Eveready Industries India Ltd registered a 29 per cent drop in standalone net profit at ₹22 crore for the quarter ended June 30, 2022, as compared to ₹31 crore for the same period last year.
Revenue from operations on a standalone basis increased by nearly 19 per cent at ₹335 crore during the quarter under review as against ₹282 crore in the same period last year.
Healthy topline performance
Healthy growth in topline performance was backed by volume gains, despite a market slowdown due to inflationary conditions, the company said in a press statement. Being the largest player in the dry cell battery market, EIIL is leveraging its expertise to introduce new products in the market that will set the revenue momentum for the next few years.

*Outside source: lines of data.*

/-! ### The emitter and the sequencer -/

/-- 44_emitter.md R202, with the values of R201 and the clipping of R203: of the frame's positions the first
`min(H.FRAMESIZE, H.TOTAL - PRODUCED)` are kept, and word `j` of what is appended is channel `j mod C` at position
`j div C`. What follows is 45_sequencer.md R221. -/
def Obligations.EmitAppendsTheFrameInterleaved : Prop :=
  ∀ (s : State) (kept : Nat),
    kept = min s.h.frameSize.toNat (s.h.total.toNat - s.produced) →
    ∃ ws : List Half,
      exec .emit s = .next { s with
        out := s.out ++ ws
        produced := s.produced + s.h.frameSize.toNat
        stOvf := s.stOvf || decide (∃ j < kept * s.h.channels.toNat,
          (s.readFb (j % s.h.channels.toNat) (j / s.h.channels.toNat)).toInt * 2 ^ (s.h.flags.toNat % 16)
              < -32768 ∨
          32767 < (s.readFb (j % s.h.channels.toNat) (j / s.h.channels.toNat)).toInt
              * 2 ^ (s.h.flags.toNat % 16)) }.afterEmit ∧
      ws.length = kept * s.h.channels.toNat ∧
      ∀ j < kept * s.h.channels.toNat, ∃ w, ws[j]? = some w ∧
        (w.toNat : Int) =
          (s.readFb (j % s.h.channels.toNat) (j / s.h.channels.toNat)).toInt
            * 2 ^ (s.h.flags.toNat % 16) % 2 ^ 16

/-- 45_sequencer.md R221, wherever `FRM` is a frame of the block. -/
def Obligations.SuccessorOfAnEmittedFrame : Prop :=
  ∀ s : State, s.frm.toNat < s.h.blockSize.toNat →
    (s.frm.toNat + 1 < s.h.blockSize.toNat →
      s.afterEmit = { s with frm := s.frm + 1#16, ch := 0#2, phase := .frameK }) ∧
    (s.frm.toNat + 1 = s.h.blockSize.toNat →
      s.afterEmit = { s with frm := s.frm + 1#16, phase := .blockEnd })

/-- 45_sequencer.md R222. -/
def Obligations.BendClosesTheBlock : Prop :=
  ∀ s : State,
    (s.produced ≥ s.h.total.toNat →
      exec .bend s = .next { s with
        expect := BitVec.ofNat 32 ((s.expect.toNat + 1) % 2 ^ 32)
        stDone := true
        phase := .done }) ∧
    (s.produced < s.h.total.toNat →
      exec .bend s = .next { s with
        expect := BitVec.ofNat 32 ((s.expect.toNat + 1) % 2 ^ 32)
        phase := .blockSync })

/-- `HALT` changes nothing, and no number of steps leaves a terminal state (45_sequencer.md R212, R223). The spec gives
those states no step and no successor; that a step which changes nothing stands for it is the model's choice (DESIGN
CHOICE, assumption log 8). -/
def Obligations.TerminalStatesAreNeverLeft : Prop :=
  (∀ s : State, exec .halt s = .next s) ∧
  ∀ (n : Nat) (s : State), s.Terminal → runFrom n s = .next s

/-! ### Faults -/

/-- 60_exceptions.md R250, R251: an instruction that takes a fault leaves exactly the state in which it began, with
the fault record, `ST.ERR` and `PHASE`; only `HDR`, on a FormatError, also leaves the ten fields it read. -/
def Obligations.FaultsArePreciseAndRecorded : Prop :=
  ∀ (i : Instr) (s t : State), exec i s = .next t → s.stErr = false → t.stErr = true →
    ∃ (c : Cause) (f : Header), (f = s.h ∨ (i = .hdr f ∧ c.code = 1#2)) ∧
      t = { s with
        h := f
        errCode := c.code
        errSub := c.sub
        errBlock := s.expect
        errBit := s.pos
        errByte := s.pos / 8
        stErr := true
        phase := .fault }

/-- 60_exceptions.md R241: the codes, and which instruction raises which cause. -/
def Obligations.EveryCauseHasItsCodeAndItsElement : Prop :=
  (Cause.badMagic.code = 1#2 ∧ Cause.badMagic.sub = 1#3 ∧ Cause.badVersion.code = 1#2 ∧
    Cause.badVersion.sub = 2#3 ∧ Cause.badChannels.code = 1#2 ∧ Cause.badChannels.sub = 3#3 ∧
    Cause.badSeekSize.code = 1#2 ∧ Cause.badSeekSize.sub = 4#3 ∧ Cause.badPattern.code = 2#2 ∧
    Cause.badPattern.sub = 1#3 ∧ Cause.badIndex.code = 2#2 ∧ Cause.badIndex.sub = 2#3 ∧
    Cause.eos.code = 3#2 ∧ Cause.eos.sub = 1#3) ∧
  ∀ (i : Instr) (s t : State), exec i s = .next t → s.stErr = false → t.stErr = true →
    (t.errCode = 1#2 → ∃ f, i = .hdr f) ∧
    (t.errCode = 2#2 ∧ t.errSub = 1#3 → ∃ p, i = .bsync p) ∧
    (t.errCode = 2#2 ∧ t.errSub = 2#3 → ∃ x, i = .bidx x) ∧
    (t.errCode = 3#2 → t.errSub = 1#3 ∧ 8 * s.inp.size < s.pos + i.length s.ctx) ∧
    t.errCode ≠ 0#2
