/-! ### The fields of the header (30_encoding.md R93) -/

/-- A field read at the cursor is the field of the stream at `POS`: the register holds it whole. -/
theorem State.toNat_field (s : State) (p n : Nat) :
    (BitVec.ofNat n (memRead s.bitsHere p n)).toNat = memRead s.inp.bit (s.pos + p) n :=
  (Nat.mod_eq_of_lt (memRead_lt _ _ _)).trans (s.memRead_bitsHere p n)

theorem State.fetch_hdr {s : State} (hphase : s.phase = .header) :
    fetch s = .next (.hdr (decodeHeader s.bitsHere)) :=
  fetch_of_decode (by simp [hphase]) (by rw [hphase]; rfl)

/-! ### The meanings, by the outcome of their checks -/

section
variable {s : State}

theorem exec_hdr_of_fault {f : Header} {c : Cause} (hfit : s.pos + 192 ≤ s.inp.bitLength)
    (hfault : headerFault f = some c) : exec (.hdr f) s = .next ({ s with h := f }.takeFault c) := by
  refine (State.ite_lacks_of_fits hfit).trans ?_
  rw [hfault]

theorem exec_hdr_of_accepted {f : Header} (hfit : s.pos + 192 ≤ s.inp.bitLength) (hok : headerFault f = none) :
    exec (.hdr f) s = .next { s with h := f, hValid := true, pos := s.pos + 192, phase := .seekSkip } := by
  refine (State.ite_lacks_of_fits hfit).trans ?_
  rw [hok]
  rfl

/-- Every check of `HDR` raises a FormatError (60_exceptions.md R241). -/
theorem code_of_headerFault {f : Header} {c : Cause} (h : headerFault f = some c) : c.code = 1#2 := by
  unfold headerFault at h
  split_ifs at h <;> cases h <;> rfl

theorem exec_seekskip (s : State) :
    exec .seekskip s =
      if s.lacks (32 * s.h.seekEntries.toNat) then .next (s.takeFault .eos)
      else .next (s.advance (32 * s.h.seekEntries.toNat)).afterSeekSkip := by
  have hbits : 8 * (4 * s.h.seekEntries.toNat) = 32 * s.h.seekEntries.toNat := by omega
  simp only [exec, execSeekskip, hbits]

theorem exec_seekskip_of_fits (hfit : s.pos + 32 * s.h.seekEntries.toNat ≤ s.inp.bitLength) :
    exec .seekskip s = .next (s.advance (32 * s.h.seekEntries.toNat)).afterSeekSkip :=
  (exec_seekskip s).trans (State.ite_lacks_of_fits hfit)

theorem exec_bidx_expect (hfit : s.pos + 32 ≤ s.inp.bitLength) :
    exec (.bidx s.expect) s = .next (s.advance 32).afterBidx :=
  (State.ite_lacks_of_fits hfit).trans (if_neg (not_not.mpr rfl))

end

/-! ### A state with other flags in its header -/

/-- The state with `fl` in place of `H.FLAGS`. -/
def State.withFlags (fl : Half) (s : State) : State := { s with h := { s.h with flags := fl } }

/-- The answer with `fl` in place of `H.FLAGS`. -/
def answerWithFlags (fl : Half) : Result → Result
  | .next t => .next (t.withFlags fl)
  | .fault r => .fault r
  | .refused r => .refused r

theorem answerWithFlags_next (fl : Half) (t : State) : answerWithFlags fl (.next t) = .next (t.withFlags fl) := rfl

/-- `fl` gives the fields `LOSSY`, `GPSP` and `TAGP` of `H.FLAGS` the values that they have in `s`. -/
structure State.ReadsFlagsAlike (s : State) (fl : Half) : Prop where
  lossy_eq : (s.withFlags fl).h.lossy = s.h.lossy
  gpsp_eq : (s.withFlags fl).h.gpsp = s.h.gpsp
  tagp_eq : (s.withFlags fl).h.tagp = s.h.tagp

section
variable (s : State) (fl : Half)

theorem State.withFlags_chan : (s.withFlags fl).chan = s.chan := rfl

theorem fetch_withFlags : fetch (s.withFlags fl) = fetch s := rfl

“PAT mirrored the trend in operating performance. The company is focussed on driving manufacturing efficiencies with prudent cost management across various verticals to further improve profitability,” the release said.

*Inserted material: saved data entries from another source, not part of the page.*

-- ==== Sys2Proof/Machine/System.lean ====
section
/-! DEFINITION. Stack, flag and system instructions (spec 44 R210 to R223). -/

namespace Sys2Proof.Machine

/-- `PHA` (R210, 3 cycles). -/
def execPha (s : State) : Host.Outcome State Fault Refusal := .next ((push s.cpu.a s).charge 3)

/-- `PLA` (R211, 4 cycles). -/
def execPla (s : State) : Host.Outcome State Fault Refusal :=
  let m := pull s
  .next ((loadA m.1 m.2).charge 4)

/-- `PHP` (R212, 3 cycles). -/
def execPhp (s : State) : Host.Outcome State Fault Refusal := .next ((push (pushedBySoftware s.cpu.p) s).charge 3)

/-- `PLP` (R213, 4 cycles). -/
def execPlp (s : State) : Host.Outcome State Fault Refusal :=
  let m := pull s
  .next ((m.2.setP (withUnused m.1)).charge 4)

/-- `CLC` (R214, 2 cycles). -/
def execClc (s : State) : Host.Outcome State Fault Refusal := .next ((s.setFlag .c false).charge 2)

/-- `SEC` (R215, 2 cycles). -/
def execSec (s : State) : Host.Outcome State Fault Refusal := .next ((s.setFlag .c true).charge 2)

/-- `CLI` (R216, 2 cycles). -/
def execCli (s : State) : Host.Outcome State Fault Refusal := .next ((s.setFlag .i false).charge 2)

/-- `SEI` (R217, 2 cycles). -/
def execSei (s : State) : Host.Outcome State Fault Refusal := .next ((s.setFlag .i true).charge 2)

/-- `CLD` (R218, 2 cycles). -/
def execCld (s : State) : Host.Outcome State Fault Refusal := .next ((s.setFlag .d false).charge 2)

/-- `SED` (R219, 2 cycles). -/
def execSed (s : State) : Host.Outcome State Fault Refusal := .next ((s.setFlag .d true).charge 2)

/-- `CLV` (R220, 2 cycles). -/
def execClv (s : State) : Host.Outcome State Fault Refusal := .next ((s.setFlag .v false).charge 2)

/-- `NOP` (R221, 2 cycles). Nothing happens; `PC` has advanced. -/
def execNop (s : State) : Host.Outcome State Fault Refusal := .next (s.charge 2)

/-- `BRK` (R222, 7 cycles). `PC` is `pc0 + 1` here, so the return address `pc0 + 2` is `PC + 1`; the byte after the opcode is not fetched. -/
def execBrk (s : State) : Host.Outcome State Fault Refusal :=
  .next ((enterHandler (s.cpu.pc + 1) (pushedBySoftware s.cpu.p) true irqVector s).charge 7)

/-- `RTI` (R223, 6 cycles). -/
def execRti (s : State) : Host.Outcome State Fault Refusal := .next ((returnFromInterrupt s).charge 6)

end Sys2Proof.Machine
end

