-- ==== Sys2Proof/Certificates/Slice0/Obligations.lean ====
section
/-! DEFINITION. The statements for the provers, one `def … : Prop` each, formalising the numbered rules of spec/. The
cited rules are named in each docstring. Two names of the model occur throughout: `readOperand` (the operand byte, with
the state after reading it) and `resolve` (the effective address); O9 and O10 say what they are. -/

open Sys2Proof Sys2Proof.Machine

/-! ### Encoding -/

/-- The words of the example column of R122, one for each of the thirteen addressing modes, decode to the instructions
they stand for. -/
def Obligations.DecodeOfSpecWords : Prop :=
  decode [0x18] = .ok (.clc, []) ∧
  decode [0x0A] = .ok (.aslAcc, []) ∧
  decode [0xA9, 0x05] = .ok (.ldaImm 0x05, []) ∧
  decode [0xA5, 0x10] = .ok (.ldaZp 0x10, []) ∧
  decode [0xB5, 0x10] = .ok (.ldaZpx 0x10, []) ∧
  decode [0xB6, 0x10] = .ok (.ldxZpy 0x10, []) ∧
  decode [0xAD, 0x34, 0x12] = .ok (.ldaAbs 0x1234, []) ∧
  decode [0xBD, 0x34, 0x12] = .ok (.ldaAbx 0x1234, []) ∧
  decode [0xB9, 0x34, 0x12] = .ok (.ldaAby 0x1234, []) ∧
  decode [0x6C, 0x34, 0x12] = .ok (.jmpInd 0x1234, []) ∧
  decode [0xA1, 0x10] = .ok (.ldaIzx 0x10, []) ∧
  decode [0xB1, 0x10] = .ok (.ldaIzy 0x10, []) ∧
  decode [0xD0, 0xFB] = .ok (.bne 0xFB, [])

/-- Decoding the encoding of any instruction, whatever bytes follow it, gives that instruction back with the bytes that
follow (R100, R102, R118, R119). -/
def Obligations.DecodeOfEncode : Prop :=
  ∀ (i : Instr) (rest : List Byte), i.wellFormed = true → decode (encode i ++ rest) = .ok (i, rest)

/-- Whatever decodes was the encoding of the instruction it decodes to: each word has one meaning. -/
def Obligations.EncodeOfDecode : Prop :=
  ∀ (bs rest : List Byte) (i : Instr), decode bs = .ok (i, rest) → bs = encode i ++ rest

/-- R120, R121: an opcode byte is refused by name exactly when it is one of the 105 listed ones, whatever follows it;
every other opcode byte with two operand bytes after it, of any values, decodes. -/
def Obligations.UndefinedOpcodesRefused : Prop :=
  ∀ (op b1 b2 : Byte), (undefinedOpcode op = true → decode [op, b1, b2] = .error (.undefinedOpcode op)) ∧
    (undefinedOpcode op = false → ∃ i rest, decode [op, b1, b2] = .ok (i, rest))

/-! ### Memory -/

/-- R65: `ram` is 2048 bytes in four images; a write is read back at every image of its cell and nowhere else, and
neither a read nor a write has a side effect. -/
def Obligations.RamMirrored : Prop :=
  ∀ (a b : Word) (v : Byte) (s : State), a.toNat < 0x2000 → b.toNat < 0x2000 →
    (memRead a s).2 = s ∧
    memWrite a v s = { s with ram := (memWrite a v s).ram } ∧
    (a.toNat % 2048 = b.toNat % 2048 →
      (memRead b s).1 = (memRead a s).1 ∧ memRead b (memWrite a v s) = (v, memWrite a v s)) ∧
    (a.toNat % 2048 ≠ b.toNat % 2048 → (memRead b (memWrite a v s)).1 = (memRead b s).1)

Burmans, the promoters of Dabur India, recently took over as the promoters of Eveready Industries, pursuant to an open offer.
The company’s gross margin declined to 38.9 per cent (46.5 per cent) during the quarter under review and its EBITDA margin came down to 12.6 per cent (20.9 per cent).
Inflation impact
Performance in EBITDA factors in the impact of raw material inflation, which could not be fully passed on, and the return of business overheads, which had been curtailed in the previous year owing to the pandemic restrictions. Further, EIIL will continue to take initiatives to keep costs under check and margins are expected to improve going forward.
According to Suvamoy Saha, Managing Director, Eveready, the 19 per cent growth in revenues was realised, despite the challenges witnessed during the quarter on account of inflationary conditions.
“Given the strong recall enjoyed by Eveready, we are making all efforts to create momentum across business segments through an enhanced portfolio that will be supported by our core strengths, i.e., sustained brand communication and effective distribution. Our reach has only become stronger over the years, and our endeavour is to further strengthen this network. With some structural improvements made within the organisation, I believe we are well poised to create new standards across all our segments of business,” he said in the statement.
The company has prioritised the augmentation of product offerings across flashlights and lighting, and these have been the core focus areas of the management during the quarter. It has onboarded several professionals at mid-to-senior level and within various functions to steer its growth momentum with a focus on driving healthy gains across all categories, the release said.
The company’s shares closed at ₹341.10, up by 7.52 per cent on the BSE on Monday.